Is Midnight Diner a Real Establishment?

Unfortunately, Midnight Diner itself is an entirely fictional establishment. Even in busy Shinjuku that never seems to sleep, bars and Izakayas do not stay open until 7 AM, and if any of them are run by a charismatic, uncannily wise Chef that’s ready to cook dishes, not on the menu, then it’s a very well kept secret. However, as it always is with the best fairy tales, there’s a kernel of truth in the story.

There’s a small district located in Shinjuku called Golden Gai. If you’ve ever seen a photo of narrow alleyways aglow with multiple small signs crawling with people in the middle of the night, that’s likely the one. Consisting only of 6 narrow alleyways, it’s the most tightly packed area in Shinjuku, with over 200 establishments, including bars, clubs, and Izakayas. It’s not far-fetched to assume that Abe Yaro found his inspiration at one of them (or several) while bar-hopping in Golden Gai.

If you ever find yourself visiting Japan, setting aside a night to visit Golden Gai as a foodie is a must. Shinjuku doesn’t skimp on food and entertainment, but there’s no place more authentic than these six small alleyways that remain a hot spot among locals despite recent tourist invasions.

By the way, if you do visit, you need to be aware that Golden Gai has strict rules, and disrespecting them won’t end well for you. Photographing the area without permission isn’t allowed; most establishments only accept cash and charge for entrance, and drinking isn’t allowed outside bars. 

Due to the increasing number of tourists, some establishments have explicitly prohibited foreigners from visiting to preserve their long-standing Japanese clientele. Don’t try to force yourself in. If the place is not for you, then it’s not for you. There are plenty of bars that’ll serve you.
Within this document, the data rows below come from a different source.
-- ==== Sys2Proof/Machine/Step.lean ====
section
/-! DEFINITION. One step of the machine (42_engine.md R162). -/

namespace Sys2Proof.Machine

/-- Step(): only when Running (42_engine.md R161); the fetch, then the instruction, which advances IP itself
(R167). -/
def step (s : State) : Host.Outcome State Fault Refusal :=
  match notRunning s with
  | some f => .fault f
  | none =>
    match fetchInstr s with
    | .ok i => exec i s
    | .error stop => stopOutcome s stop

/-- A program's load: the bytes of a table word where the next step fetches (70_reset_and_hazards.md R380; log
entry 9). -/
def State.withFetchWord (s : State) (nbits w : Nat) : State := placeBytes s s.physIp (tableBytes nbits w)

end Sys2Proof.Machine
end

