-- ==== Sys2Proof/Machine/Core.lean ====
section
/-! DEFINITION. The machine as the host takes it. -/

def Sys2Proof.core : Host.Core :=
  { State := Sys2Proof.Machine.State, Fault := Sys2Proof.Machine.Fault, Refusal := Sys2Proof.Machine.Refusal,
    step := Sys2Proof.Machine.step, reset := Sys2Proof.Machine.State.reset }
end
Here are some that have established themselves as the favorites and could give you… well, maybe not an authentic Midnight Diner experience, but have you understand where the author was coming from when writing the manga:

1. La Jetee

Most Golden Gai establishments are small, but La Jetee is tiny: it only sits 8 people. It’s also likely the most famous establishment in the district and a celebrity hot spot that has been visited by the likes of Quentin Tarantino and Johnny Depp over the years. The bar gets its name from French director Chris Marker’s movie and sticks to the cinematography theme in the decor. La Jetee has a great assortment of drinks and simple appetizers, and all visitors get the owner’s signature tofu appetizer as part of the cover charge.

2. Kenzo’s Bar

If your primary interest is meeting an establishment owner as interesting as The Midnight Diner’s Master, then Kenzo’s Bar would be your best bet. Kenzo, an occasional actor and screenwriter, greets the guests himself and is very welcoming towards tourists. Be aware, though, that his bar is more of a local hotspot. If you want to hang out with the locals, it’s a great place, but if you can’t handle being the only foreigner in the establishment, it may not be for you. Still, the reasonably priced alcohol, 80’s ambiance, and overall atmosphere are well worth taking a chance.

3. Bistro Pavo

If you’re prioritizing food over drinks, Bistro Pavo has one of the largest food selections among Golden Gai establishments. It’s primarily an eatery specializing in Japanese and European cuisine (and is particularly beloved for its risotto). Each plate of food costs only around ¥500. Bistro Pavo is often the harbor where exhausted Golden Gai visitors “dock” when tired from bar-hopping. A quiet place for comfort, small-talk, and reasonably priced alcohol.